Curt Johnson, Richard C. Anderson, Joseph Mills Hanson. Artillery Hell: The Employment of Artillery at Antietam (Texas a & M University Military History Series). College Station: Texas A&M University Press, 1995. xx + 147 pp. $29.50 (cloth), ISBN 978-0-89096-622-8; $18.95 (paper), ISBN 978-0-89096-623-5.
Reviewed by Terry L. Jones (Northeast Louisiana University)
Published on H-CivWar (March, 1996)
The terrible conflict between blue and gray infantrymen at Antietam is well documented. A lesser known aspect of that bloody day is the role played by field artillery. This is surprising for a battle that became known as "Artillery Hell." Curt Johnson and Richard C. Anderson, Jr., attempt to fill this gap in Civil War literature with their book Artillery Hell.
This study centers around a manuscript compiled in l940 by Maj. Joseph Mills Hansen. At that time the Antietam battlefield had no artillery pieces on site and the National Park Service needed information on the role artillery played in the battle in order to begin displaying field pieces. Hansen prepared the report that guided the Park Service in setting up the forty-one cannons that are now in the park.

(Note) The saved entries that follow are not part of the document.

/-- A plane refined (R170). -/
def Plane.refine (x : Plane) (p g : Nat) : Plane × Nat :=
  let res := (List.range 16384).map fun i =>
    refineSlot p g (fun s => tget 0 (i / 16 * 16 + s) x.slots) (i % 16)
  ({ x with slots := tcells 0 0 (res.map (·.1)) }, res.foldl (fun f e => f ||| e.2) 0)

/-- Knot l of the refined grid, exactly (R170). -/
def Grid.refined (x : Grid) (l : Nat) : FVal := (sumV [kv (x.t 0), mulV (ki l (-1)) (kv (x.len 0))]).1

/-- The code of the fault of MREFINE at its start (R164); the operand format goes before the grid where both rows of its table
apply (DESIGN CHOICE, log 61). -/
def ArrayState.refineStart (a : ArrayState) : Option Nat :=
  let g := a.grid
  if !(a.plane a.act).spline || g.p == 0 then some 10
  else if !g.uni || decide (12 < 2 * g.g) ||
      (List.range (2 * g.g + 1)).any (fun l => (fmt32.rne (g.refined l)).2 != 0) ||
      !isFin (rndV (mulV (ki 2 0) (kv g.invh))).1 then some 11
  else none

/-- The effect of MREFINE; p is the active plane (R170). -/
def State.refine (s : State) (n : CoreNo) (o : MatOp) (p : Nat) : State :=
  let a := s.arr n
  let g := a.grid
  let r1 := (a.plane p).refine g.p g.g
  let other := a.plane (1 - p)
  let r2 := if other.spline then other.refine g.p g.g else (other, 0)
  let kn := tputN 0 0 ((List.range (2 * g.g + 1)).map fun l => (fmt32.rne (g.refined l)).1) a.kn
  let ctl := a.knctl.toNat
  let inv := codeV (mulV (ki 2 0) (kv g.invh))
  let ctl := ctl % 4 + 4 * (2 * g.g) + bits ctl 6 26 * 64 + 2 ^ 32 * inv
  (s.mapArr n fun a =>
    { (a.mapPlane p fun _ => r1.1).mapPlane (1 - p) (fun _ => r2.1) with kn := kn, knctl := word ctl }).setMFlags o.key
    (r1.2 ||| r2.2)

/-- Row i of an image of n codes of width w to a row. -/
def imageRow (w : Nat) (t : Tab Nat) (i : Nat) : Row := packRow w (tgetN 0 (2048 / w * i) (2048 / w) t)

/-- The effect of MGDRAIN; p is the active plane (R166). -/
def State.gdrain (s : State) (n : CoreNo) (src : GSrc) (row p : Nat) : State :=
  let a := s.arr n
  let put := fun (s : State) (cnt w : Nat) (t : Tab Nat) =>
    (List.range cnt).foldl (fun s i => s.writeRow n (row + i) fullMask (imageRow w t i)) s
  match src with
  | .g => put s 256 32 a.grad
  | .ca => put s 128 16 (a.plane p).slots
  | .cs => put s 128 16 (a.plane (1 - p)).slots
  | .kn => s.writeRow n row (byteRange 0 64)
      (packRow 32 (tgetN 0 0 13 a.kn ++ [0, bits a.knctl.toNat 0 32, bits a.knctl.toNat 32 32]))

/-- The rows that MGDRAIN writes. -/
def gsrcRows : GSrc → Nat
  | .g => 256 | .ca => 128 | .cs => 128 | .kn => 1

/-! ## The instructions (R162, R163) -/

/-- MKNOT: loads a grid (R165). -/
def semMknot (st : BitVec 2) (xs : XReg) : Sem :=
  matSem st (fun s => s.rowsFault s.myCore ((s.rx xs).toNat / 256) 1)
    fun s => { s.matOp (.mknot st xs) with xs := s.rx xs }
/-- MKNOT. -/
def execMknot (st : BitVec 2) (xs : XReg) (s : State) : Outcome State Fault Refusal := (semMknot st xs).run s

/-- MKNOT.c: loads coefficients into the shadow plane (R165). -/
def semMknotC (st : BitVec 2) (xs : XReg) : Sem :=
  matSem st (fun s => s.rowsFault s.myCore ((s.rx xs).toNat / 256) 128)
    fun s => { s.matOp (.mknotC st xs) with xs := s.rx xs }
/-- MKNOT.c. -/
def execMknotC (st : BitVec 2) (xs : XReg) (s : State) : Outcome State Fault Refusal := (semMknotC st xs).run s

/-- MSPL: evaluates the spline layer (R167). -/
def semMspl (st at_ : BitVec 2) (da : BitVec 3) (acc : Bool) (row0 : BitVec 7) : Sem :=
  matSem st (fun s =>
      let d := s.desc da
      if 128 < row0.toNat + dVecs d then some { code := 10 } else s.descFault d isSplineIn 32 128)
    fun s => { s.matOp (.mspl st at_ da acc row0) with da := s.desc da }
/-- MSPL. -/
def execMspl (st at_ : BitVec 2) (da : BitVec 3) (acc : Bool) (row0 : BitVec 7) (s : State) :
    Outcome State Fault Refusal := (semMspl st at_ da acc row0).run s

/-- The checks of an activation and a gradient descriptor (R163); of rows of both outside the extent, SR_EADDR takes DA's
(DESIGN CHOICE, log 61). -/
def State.pairFault (s : State) (da dg : BitVec 128) : Option TrapInfo :=
  if descBad da isSplineIn (dCols da) 32 128 || descBad dg isSplineIn (dCols dg) 32 128 ||
      decide (dVecs da ≠ dVecs dg) then some { code := 10 }
  else (s.descFault da isSplineIn 32 128).or (s.descFault dg isSplineIn 32 128)

/-- MSPLB: the backward pass (R168). -/
def semMsplb (st at_ : BitVec 2) (dg da : BitVec 3) (acc : Bool) (row0 : BitVec 7) : Sem :=
  matSem st (fun s =>
      if 128 < row0.toNat + dVecs (s.desc da) then some { code := 10 } else s.pairFault (s.desc da) (s.desc dg))
    fun s => { s.matOp (.msplb st at_ dg da acc row0) with da := s.desc da, dg := s.desc dg }
/-- MSPLB. -/
def execMsplb (st at_ : BitVec 2) (dg da : BitVec 3) (acc : Bool) (row0 : BitVec 7) (s : State) :
    Outcome State Fault Refusal := (semMsplb st at_ dg da acc row0).run s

Hansen's tactical account of the use of artillery at Antietam is very limited in scope -- the reader getting only a few sentences about each battery's activities. However, the report does contain some very useful information. Hansen credited the Army of Northern Virginia with having 246 guns in 57 batteries, while the Army of the Potomac had 323 guns in 64 batteries. He concluded that each side actually employed 57 batteries at Antietam, but that the Federals had more guns and threw more pounds of shot. Hansen also noted that Antietam was the first time that Lee massed his artillery for maximum efficiency. Four or more batteries were placed together, under a unified command, at certain strategic places. This deployment, and having the advantage of being on the defensive, enabled the Confederates to achieve better results with their artillery. It was largely rebel artillery that allowed Jackson's l9,000 men to hold off 33,000 Yankees around the Miller cornfield on the morning of September l7.

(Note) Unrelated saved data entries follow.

-- ==== Sys2Proof/Certificates/Slice0/Obligations.lean ====
section
/-! DEFINITION. The statements for the provers. -/

open Sys2Proof Sys2Proof.Machine

/-! ## Scalar instructions (spec/04) -/

/-- The register-register instructions complete in every state, and their whole effect is the new value of x[rd], of
the operands as they stood before the bundle; with rd = 0 nothing is written (R36, R81). Division never traps: by
zero the quotient is all ones and the remainder the dividend, the least number over -1 gives itself and 0, and
otherwise the quotient is truncated toward zero (R82). -/
def Obligations.ScalarRegisterResults : Prop :=
  (∀ (s : State) (rd a b : XReg),
    ToX (.add rd a b) s rd (s.rx a + s.rx b) ∧
    ToX (.sub rd a b) s rd (s.rx a - s.rx b) ∧
    ToX (.and rd a b) s rd (s.rx a &&& s.rx b) ∧
    ToX (.or rd a b) s rd (s.rx a ||| s.rx b) ∧
    ToX (.xor rd a b) s rd (s.rx a ^^^ s.rx b) ∧
    ToX (.andn rd a b) s rd (s.rx a &&& ~~~ s.rx b) ∧
    ToX (.shl rd a b) s rd (s.rx a <<< ((s.rx b).toNat % 64)) ∧
    ToX (.shr rd a b) s rd (s.rx a >>> ((s.rx b).toNat % 64)) ∧
    ToX (.sar rd a b) s rd (BitVec.ofInt 64 ((s.rx a).toInt / 2 ^ ((s.rx b).toNat % 64))) ∧
    ToX (.rol rd a b) s rd ((s.rx a).rotateLeft ((s.rx b).toNat % 64)) ∧
    ToX (.mul rd a b) s rd (s.rx a * s.rx b) ∧
    ToX (.mulh rd a b) s rd (BitVec.ofInt 64 ((s.rx a).toInt * (s.rx b).toInt / 2 ^ 64)) ∧
    ToX (.mulhu rd a b) s rd (BitVec.ofNat 64 ((s.rx a).toNat * (s.rx b).toNat / 2 ^ 64)) ∧
    ToX (.min rd a b) s rd (if (s.rx a).toInt < (s.rx b).toInt then s.rx a else s.rx b) ∧
    ToX (.max rd a b) s rd (if (s.rx a).toInt < (s.rx b).toInt then s.rx b else s.rx a) ∧
    ToX (.minu rd a b) s rd (if (s.rx a).toNat < (s.rx b).toNat then s.rx a else s.rx b) ∧
    ToX (.maxu rd a b) s rd (if (s.rx a).toNat < (s.rx b).toNat then s.rx b else s.rx a)) ∧
  (∀ (s : State) (rd a b : XReg),
    ToX (.div rd a b) s rd
      (if s.rx b = 0 then BitVec.allOnes 64
       else if s.rx a = BitVec.intMin 64 ∧ s.rx b = BitVec.allOnes 64 then BitVec.intMin 64
       else BitVec.ofInt 64 ((s.rx a).toInt.tdiv (s.rx b).toInt)) ∧
    ToX (.rem rd a b) s rd
      (if s.rx b = 0 then s.rx a
       else if s.rx a = BitVec.intMin 64 ∧ s.rx b = BitVec.allOnes 64 then 0
       else BitVec.ofInt 64 ((s.rx a).toInt.tmod (s.rx b).toInt)) ∧
    ToX (.divu rd a b) s rd (if s.rx b = 0 then BitVec.allOnes 64 else s.rx a / s.rx b) ∧
    ToX (.remu rd a b) s rd (if s.rx b = 0 then s.rx a else s.rx a % s.rx b))

/-- The bit-field instructions complete in every state, and their whole effect is the new value of x[rd] (R83). The
immediate instructions and SEL complete in every state, and their whole effect is the new value of x[rd] (R84, R87). -/
def Obligations.BitFieldAndImmediateResults : Prop :=
  (∀ (s : State) (rd a : XReg) (pos lenm1 : BitVec 6),
    (∃ n, n ≤ 64 ∧ ToX (.clz rd a) s rd (BitVec.ofNat 64 n) ∧ (∀ i, 64 - n ≤ i → (s.rx a).getLsbD i = false) ∧
      (n < 64 → (s.rx a).getLsbD (63 - n) = true)) ∧
    (∃ n, n ≤ 64 ∧ ToX (.ctz rd a) s rd (BitVec.ofNat 64 n) ∧ (∀ i, i < n → (s.rx a).getLsbD i = false) ∧
      (n < 64 → (s.rx a).getLsbD n = true)) ∧
    ToX (.popc rd a) s rd (BitVec.ofNat 64 ((List.range 64).countP fun i => (s.rx a).getLsbD i)) ∧
    (∃ v : Word, ToX (.bswap rd a) s rd v ∧
      ∀ i, i < 8 → v.toNat / 256 ^ i % 256 = (s.rx a).toNat / 256 ^ (7 - i) % 256) ∧
    ToX (.extr rd a pos lenm1) s rd (BitVec.ofNat 64 ((s.rx a).toNat / 2 ^ pos.toNat % 2 ^ (lenm1.toNat + 1))) ∧
    (∃ v : Word, ToX (.ins rd a pos lenm1) s rd v ∧ ∀ i, i < 64 → v.getLsbD i =
      if pos.toNat ≤ i ∧ i < pos.toNat + lenm1.toNat + 1 then (s.rx a).getLsbD (i - pos.toNat) else (s.rx rd).getLsbD i) ∧
    (∃ v : Word, ToX (.sext rd a lenm1) s rd v ∧
      ∀ i, i < 64 → v.getLsbD i = (s.rx a).getLsbD (min i lenm1.toNat)) ∧
    ToX (.zext rd a lenm1) s rd (BitVec.ofNat 64 ((s.rx a).toNat % 2 ^ (lenm1.toNat + 1)))) ∧
  (∀ (s : State) (rd a b p : XReg) (imm : BitVec 32) (n : BitVec 6),
    ToX (.addi rd a imm) s rd (s.rx a + imm.signExtend 64) ∧
    ToX (.andi rd a imm) s rd (s.rx a &&& imm.signExtend 64) ∧
    ToX (.ori rd a imm) s rd (s.rx a ||| imm.signExtend 64) ∧
    ToX (.xori rd a imm) s rd (s.rx a ^^^ imm.signExtend 64) ∧
    ToX (.shli rd a n) s rd (s.rx a <<< n.toNat) ∧
    ToX (.shri rd a n) s rd (s.rx a >>> n.toNat) ∧
    ToX (.sari rd a n) s rd (BitVec.ofInt 64 ((s.rx a).toInt / 2 ^ n.toNat)) ∧
    ToX (.li rd imm) s rd (imm.signExtend 64) ∧
    ToX (.lih rd a imm) s rd (BitVec.ofNat 64 (imm.toNat * 2 ^ 32 + (s.rx a).toNat % 2 ^ 32)) ∧
    ToX (.sel rd p a b) s rd (if s.rp p then s.rx a else s.rx b))

/-- The compares and PLOG complete in every state; their whole effect is that p[pd] takes the result and p[pe] its
complement, and neither is written where the field names p0 (R36, R85, R86). -/
def Obligations.PredicateResults : Prop :=
  ∀ (s : State) (pd pe a b : XReg) (imm : BitVec 26) (c : Cond) (op : LogOp),
    let holds : Word → Word → Bool := fun x y => match c with
      | .eq => decide (x = y) | .ne => decide (x ≠ y)
      | .lt => decide (x.toInt < y.toInt) | .le => decide (x.toInt ≤ y.toInt)
      | .gt => decide (y.toInt < x.toInt) | .ge => decide (y.toInt ≤ x.toInt)
      | .ltu => decide (x.toNat < y.toNat) | .leu => decide (x.toNat ≤ y.toNat)
      | .gtu => decide (y.toNat < x.toNat) | .geu => decide (y.toNat ≤ x.toNat)
      | .tst => decide (x &&& y ≠ 0) | .ntst => decide (x &&& y = 0)
    let log : Bool → Bool → Bool := fun x y => match op with
      | .and => x && y | .or => x || y | .xor => x ^^ y | .andn => x && !y | .orn => x || !y | .nand => !(x && y)
      | .nor => !(x || y) | .xnor => !(x ^^ y) | .mov => x | .not => !x
    (∃ t, exec (.cmp c pd pe a b) s = .next t ∧ WritesPP s t pd pe (holds (s.rx a) (s.rx b))) ∧
    (∃ t, exec (.cmpi c pd pe a imm) s = .next t ∧ WritesPP s t pd pe (holds (s.rx a) (imm.signExtend 64))) ∧
    (∃ t, exec (.plog op pd pe a b) s = .next t ∧ WritesPP s t pd pe (log (s.rp a) (s.rp b)))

On the other hand, McClellan was less successful in deploying his cannons, although Union artillery did play a key role in preventing Jackson's counterattacks from crushing the right flank and A.P. Hill's division from inflicting serious damage to Burnside's corps. At the height of the fighting around the cornfield, only l5 of 40 Union batteries engaged were in close support of the infantry. The other 25 batteries were firing from across Antietam Creek. Hansen makes a strong case that at Antietam, the rebels for once had the upper hand in terms of artillery support.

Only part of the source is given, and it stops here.